6 jefes, 75 oficiales y 849 individuos de tropa heridos, cuatro jefes, 18 oficiales y 179
soldados contusos, 263 individuos de tropa extraviados y cinco prisioneros, con un total
de 1542 bajas.

Entre los carlistas la sensación inicial de Dorregaray era buena. Había capturado 154
prisioneros y las pérdidas propias eran escasas. Probablemente podía haber aprovechado
la situación mucho mejor de la forma en la que lo hizo. Tal vez abrigó dudas respecto a la
verdadera capacidad de sus tropas tras la dura lucha o fue consciente la debilidad de su
caballería, pues carecería de “ojos” si se adentraba en la llanura alavesa, por lo que decidió
actuar de manera prudente y consolidar lo ganado, haciendo todo lo posible para reforzar
su ejército, especialmente en artillería moderna de la que andaba dramáticamente escaso.
La otra versión, tal vez la que motivó su cese en octubre, le acusaba de haberse dejado
llevar por sus deseos de venganza, olvidando lo importante de aprovechar las jornadas
siguientes a la derrota liberal. Tal vez era consciente de su enorme debilidad.
No obstante, el triunfo en la batalla hizo afluir a los batallones carlistas a decenas de
voluntarios. Tan sólo un mes y medio después de la batalla el ahora poderoso ejército de
don Carlos tenía 44 batallones de infantería, 5 escuadrones y 1 regimiento completo de
caballería, más de 40 piezas de artillería moderna, así como ingenieros, telegrafistas,
sanidad militar y todo tipo de pertrechos.
A lo largo de los meses de julio y agosto las tropas carlistas del norte se asentaron
firmemente en Álava. Laguardia cayó a primeros de agosto y el bloqueo de Vitoria se
estrecho de forma angustiosa para las aisladas tropas del gobierno. En Navarra la línea del
Carrascal estaba firmemente en manos carlistas, lo que ponía en serios aprietos a Pamplona.
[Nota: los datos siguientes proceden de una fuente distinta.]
/-- The cores as the ROM finds them: C0.t0 runs in single mode and the other threads are held (13 › At start). -/
def bootCores : Cores :=
  { thr := (Vector.replicate 16 { run := .held }).set 0 { run := .running }
    core := (Vector.replicate 4 {}).set 0 { single := true } }

/-- The module right after a cold reset has begun, before the ROM runs: every field at the value its chapter's reset
tables state, and where the manual gives none at the value its log entry names (log entries 2, 4, 5). -/
def State.reset : State :=
  { drill := { flows := [(4095, flow4095)] }, cores := bootCores }

end Sys2Proof.Machine
end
Las cosas no habían ido de la forma que quería el marqués del Duero y los carlistas del norte
carecían de fuerza para lanzarse a un ataque en profundidad mucho más allá de los
estrechos límites de las provincias y Navarra.
El conflicto produciría todavía grandes daños y pérdidas en ambos bandos. A la guerra
carlista le quedaba aún más de veinte meses de sufrimiento y brutalidad.